* [What you are asked to do]:
Please copy each line of the records below that holds the word "fieldSucc".

Supplied material START

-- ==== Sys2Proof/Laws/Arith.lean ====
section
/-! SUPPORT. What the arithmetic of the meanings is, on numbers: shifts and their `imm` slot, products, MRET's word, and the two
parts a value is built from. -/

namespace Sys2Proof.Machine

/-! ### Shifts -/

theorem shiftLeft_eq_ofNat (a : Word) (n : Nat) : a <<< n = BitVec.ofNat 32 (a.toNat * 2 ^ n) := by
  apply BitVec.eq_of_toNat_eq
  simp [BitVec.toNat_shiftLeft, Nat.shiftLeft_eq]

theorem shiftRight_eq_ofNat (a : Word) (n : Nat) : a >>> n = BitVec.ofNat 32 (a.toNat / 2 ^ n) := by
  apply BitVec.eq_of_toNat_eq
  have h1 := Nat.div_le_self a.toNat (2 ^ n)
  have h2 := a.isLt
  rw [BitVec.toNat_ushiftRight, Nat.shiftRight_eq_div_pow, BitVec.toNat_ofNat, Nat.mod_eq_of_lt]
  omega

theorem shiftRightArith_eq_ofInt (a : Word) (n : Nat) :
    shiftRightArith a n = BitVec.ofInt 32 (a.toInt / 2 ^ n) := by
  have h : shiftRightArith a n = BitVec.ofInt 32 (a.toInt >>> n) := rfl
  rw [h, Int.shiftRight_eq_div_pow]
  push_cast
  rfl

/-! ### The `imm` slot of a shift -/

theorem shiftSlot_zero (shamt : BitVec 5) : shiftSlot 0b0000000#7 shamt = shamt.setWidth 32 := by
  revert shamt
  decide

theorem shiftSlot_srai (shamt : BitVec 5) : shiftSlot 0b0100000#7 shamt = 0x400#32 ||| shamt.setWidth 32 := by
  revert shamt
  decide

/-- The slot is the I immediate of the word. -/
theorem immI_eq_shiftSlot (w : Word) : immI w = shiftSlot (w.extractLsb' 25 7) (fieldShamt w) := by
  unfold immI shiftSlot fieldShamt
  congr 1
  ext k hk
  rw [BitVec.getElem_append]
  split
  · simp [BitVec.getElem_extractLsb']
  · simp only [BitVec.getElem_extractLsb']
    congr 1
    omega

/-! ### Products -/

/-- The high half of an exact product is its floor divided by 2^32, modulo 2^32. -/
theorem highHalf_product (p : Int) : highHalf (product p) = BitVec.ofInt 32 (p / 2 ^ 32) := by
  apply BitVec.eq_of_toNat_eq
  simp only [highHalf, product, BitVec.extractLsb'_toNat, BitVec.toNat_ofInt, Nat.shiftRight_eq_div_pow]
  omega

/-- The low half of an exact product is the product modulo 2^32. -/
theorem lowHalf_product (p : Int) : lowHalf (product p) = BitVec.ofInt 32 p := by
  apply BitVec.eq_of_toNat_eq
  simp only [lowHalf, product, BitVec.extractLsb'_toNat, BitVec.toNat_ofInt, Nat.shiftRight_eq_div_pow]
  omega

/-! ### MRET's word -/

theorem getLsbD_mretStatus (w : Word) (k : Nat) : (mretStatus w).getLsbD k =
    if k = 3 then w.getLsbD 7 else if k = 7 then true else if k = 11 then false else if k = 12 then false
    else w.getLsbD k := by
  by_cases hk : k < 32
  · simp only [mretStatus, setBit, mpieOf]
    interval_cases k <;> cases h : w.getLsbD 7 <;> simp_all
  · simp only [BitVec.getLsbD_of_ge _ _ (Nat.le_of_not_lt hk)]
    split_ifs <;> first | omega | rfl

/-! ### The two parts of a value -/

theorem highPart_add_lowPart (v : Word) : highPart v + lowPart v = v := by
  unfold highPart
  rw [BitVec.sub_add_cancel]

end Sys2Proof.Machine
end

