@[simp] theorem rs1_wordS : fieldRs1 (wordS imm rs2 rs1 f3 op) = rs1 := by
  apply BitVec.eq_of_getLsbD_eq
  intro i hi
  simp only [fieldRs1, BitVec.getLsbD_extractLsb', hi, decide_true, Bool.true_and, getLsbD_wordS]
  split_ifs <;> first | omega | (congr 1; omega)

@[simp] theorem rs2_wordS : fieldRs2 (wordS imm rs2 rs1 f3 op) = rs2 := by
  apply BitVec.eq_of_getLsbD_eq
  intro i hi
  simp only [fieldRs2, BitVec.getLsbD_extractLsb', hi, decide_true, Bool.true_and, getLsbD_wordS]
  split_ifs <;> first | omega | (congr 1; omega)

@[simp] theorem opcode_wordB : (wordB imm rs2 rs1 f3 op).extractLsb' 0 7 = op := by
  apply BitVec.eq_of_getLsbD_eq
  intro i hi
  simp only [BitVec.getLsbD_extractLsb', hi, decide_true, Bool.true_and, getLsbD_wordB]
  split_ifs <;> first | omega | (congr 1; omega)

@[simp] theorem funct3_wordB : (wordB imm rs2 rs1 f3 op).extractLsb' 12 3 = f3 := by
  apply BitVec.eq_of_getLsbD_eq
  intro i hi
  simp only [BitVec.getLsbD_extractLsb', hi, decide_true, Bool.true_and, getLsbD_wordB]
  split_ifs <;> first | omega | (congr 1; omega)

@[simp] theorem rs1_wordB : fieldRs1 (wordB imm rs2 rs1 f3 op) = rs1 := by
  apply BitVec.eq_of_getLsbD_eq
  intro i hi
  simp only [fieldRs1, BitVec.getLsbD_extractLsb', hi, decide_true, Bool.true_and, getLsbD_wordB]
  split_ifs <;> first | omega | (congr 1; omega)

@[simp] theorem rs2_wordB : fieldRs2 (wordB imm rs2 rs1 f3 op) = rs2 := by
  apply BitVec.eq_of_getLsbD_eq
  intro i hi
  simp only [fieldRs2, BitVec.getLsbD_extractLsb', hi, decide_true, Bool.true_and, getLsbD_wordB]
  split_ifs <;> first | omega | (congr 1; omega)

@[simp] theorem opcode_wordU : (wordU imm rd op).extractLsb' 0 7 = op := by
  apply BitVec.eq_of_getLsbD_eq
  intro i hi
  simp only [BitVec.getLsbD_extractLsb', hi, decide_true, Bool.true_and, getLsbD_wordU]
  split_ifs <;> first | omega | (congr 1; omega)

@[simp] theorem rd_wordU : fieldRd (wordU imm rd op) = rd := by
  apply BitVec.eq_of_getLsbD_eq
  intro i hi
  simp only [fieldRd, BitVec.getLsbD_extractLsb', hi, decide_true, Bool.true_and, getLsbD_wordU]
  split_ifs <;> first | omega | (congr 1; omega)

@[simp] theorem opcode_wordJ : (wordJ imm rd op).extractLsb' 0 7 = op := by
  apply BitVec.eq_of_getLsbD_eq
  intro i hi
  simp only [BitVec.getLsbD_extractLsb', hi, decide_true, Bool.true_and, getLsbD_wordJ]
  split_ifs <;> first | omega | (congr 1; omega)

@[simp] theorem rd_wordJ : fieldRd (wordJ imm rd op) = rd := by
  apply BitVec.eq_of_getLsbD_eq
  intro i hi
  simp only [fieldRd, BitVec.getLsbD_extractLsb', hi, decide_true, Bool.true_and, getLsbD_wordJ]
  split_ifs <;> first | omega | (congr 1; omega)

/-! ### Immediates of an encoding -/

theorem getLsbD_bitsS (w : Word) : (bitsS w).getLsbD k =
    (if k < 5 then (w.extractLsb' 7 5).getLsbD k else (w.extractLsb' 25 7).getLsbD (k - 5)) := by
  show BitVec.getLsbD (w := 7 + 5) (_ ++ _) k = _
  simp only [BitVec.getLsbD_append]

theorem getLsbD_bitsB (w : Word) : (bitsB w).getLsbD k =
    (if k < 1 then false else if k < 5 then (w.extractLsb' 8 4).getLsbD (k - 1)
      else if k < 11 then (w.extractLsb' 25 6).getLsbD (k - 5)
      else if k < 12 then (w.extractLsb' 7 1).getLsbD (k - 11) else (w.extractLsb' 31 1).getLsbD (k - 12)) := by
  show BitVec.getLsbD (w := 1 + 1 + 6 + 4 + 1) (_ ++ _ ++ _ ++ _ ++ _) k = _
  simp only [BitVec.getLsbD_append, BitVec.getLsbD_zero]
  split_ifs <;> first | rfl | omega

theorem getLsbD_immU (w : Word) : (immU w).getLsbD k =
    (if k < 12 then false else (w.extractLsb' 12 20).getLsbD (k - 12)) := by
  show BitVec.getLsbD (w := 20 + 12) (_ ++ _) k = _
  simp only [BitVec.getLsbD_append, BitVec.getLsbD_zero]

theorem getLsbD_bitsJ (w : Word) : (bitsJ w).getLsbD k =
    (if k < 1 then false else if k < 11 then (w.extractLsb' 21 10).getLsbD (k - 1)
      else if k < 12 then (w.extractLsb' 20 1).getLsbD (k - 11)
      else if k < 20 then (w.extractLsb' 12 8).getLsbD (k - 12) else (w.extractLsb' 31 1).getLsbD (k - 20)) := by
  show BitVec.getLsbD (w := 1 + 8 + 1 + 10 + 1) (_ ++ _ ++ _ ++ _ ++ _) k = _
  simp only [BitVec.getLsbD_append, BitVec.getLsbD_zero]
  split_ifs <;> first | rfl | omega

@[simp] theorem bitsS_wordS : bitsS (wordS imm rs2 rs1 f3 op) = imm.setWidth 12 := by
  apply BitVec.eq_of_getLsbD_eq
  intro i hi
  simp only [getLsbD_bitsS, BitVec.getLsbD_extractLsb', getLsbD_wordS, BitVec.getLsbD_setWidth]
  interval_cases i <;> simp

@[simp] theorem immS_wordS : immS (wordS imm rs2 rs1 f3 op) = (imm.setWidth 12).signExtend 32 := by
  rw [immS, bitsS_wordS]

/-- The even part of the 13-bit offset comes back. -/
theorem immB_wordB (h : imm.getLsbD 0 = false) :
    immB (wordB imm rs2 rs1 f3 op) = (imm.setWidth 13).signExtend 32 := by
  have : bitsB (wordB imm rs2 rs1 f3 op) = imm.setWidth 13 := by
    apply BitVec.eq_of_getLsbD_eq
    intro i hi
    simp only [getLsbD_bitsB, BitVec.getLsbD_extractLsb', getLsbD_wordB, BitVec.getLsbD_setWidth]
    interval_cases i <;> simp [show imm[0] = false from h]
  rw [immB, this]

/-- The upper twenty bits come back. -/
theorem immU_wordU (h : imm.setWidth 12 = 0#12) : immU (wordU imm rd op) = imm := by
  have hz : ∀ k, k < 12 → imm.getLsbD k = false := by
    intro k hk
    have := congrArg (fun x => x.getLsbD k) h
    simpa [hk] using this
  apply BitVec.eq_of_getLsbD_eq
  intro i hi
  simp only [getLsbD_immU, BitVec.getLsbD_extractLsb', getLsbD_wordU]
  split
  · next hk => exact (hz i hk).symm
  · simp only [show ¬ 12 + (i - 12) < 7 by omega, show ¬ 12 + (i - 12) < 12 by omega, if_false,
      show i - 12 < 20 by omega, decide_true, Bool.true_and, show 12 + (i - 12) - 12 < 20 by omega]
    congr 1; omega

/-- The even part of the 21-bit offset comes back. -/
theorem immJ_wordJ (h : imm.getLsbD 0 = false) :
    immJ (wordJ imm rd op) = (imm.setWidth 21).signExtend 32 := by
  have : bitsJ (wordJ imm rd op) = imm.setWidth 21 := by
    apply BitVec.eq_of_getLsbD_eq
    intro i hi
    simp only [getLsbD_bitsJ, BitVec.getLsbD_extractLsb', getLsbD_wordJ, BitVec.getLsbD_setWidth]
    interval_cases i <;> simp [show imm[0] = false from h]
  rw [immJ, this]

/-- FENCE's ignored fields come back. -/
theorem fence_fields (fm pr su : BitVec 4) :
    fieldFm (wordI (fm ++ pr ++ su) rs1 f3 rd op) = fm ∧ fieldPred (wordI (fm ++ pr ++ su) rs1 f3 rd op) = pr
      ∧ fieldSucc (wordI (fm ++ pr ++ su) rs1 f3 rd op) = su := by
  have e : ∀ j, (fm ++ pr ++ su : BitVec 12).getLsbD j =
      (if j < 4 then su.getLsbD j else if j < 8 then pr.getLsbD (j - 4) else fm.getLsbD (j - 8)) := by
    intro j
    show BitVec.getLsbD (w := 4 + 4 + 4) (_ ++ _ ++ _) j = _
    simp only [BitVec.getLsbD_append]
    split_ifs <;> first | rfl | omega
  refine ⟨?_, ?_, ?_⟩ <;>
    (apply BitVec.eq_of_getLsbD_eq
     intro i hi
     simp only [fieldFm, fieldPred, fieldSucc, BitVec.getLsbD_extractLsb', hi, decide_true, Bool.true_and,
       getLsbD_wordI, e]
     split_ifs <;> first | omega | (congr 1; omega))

Supplied material END

* [Result of the exercise]:
      ∧ fieldSucc (wordI (fm ++ pr ++ su) rs1 f3 rd op) = su := by
     simp only [fieldFm, fieldPred, fieldSucc, BitVec.getLsbD_extractLsb', hi, decide_true, Bool.true_and,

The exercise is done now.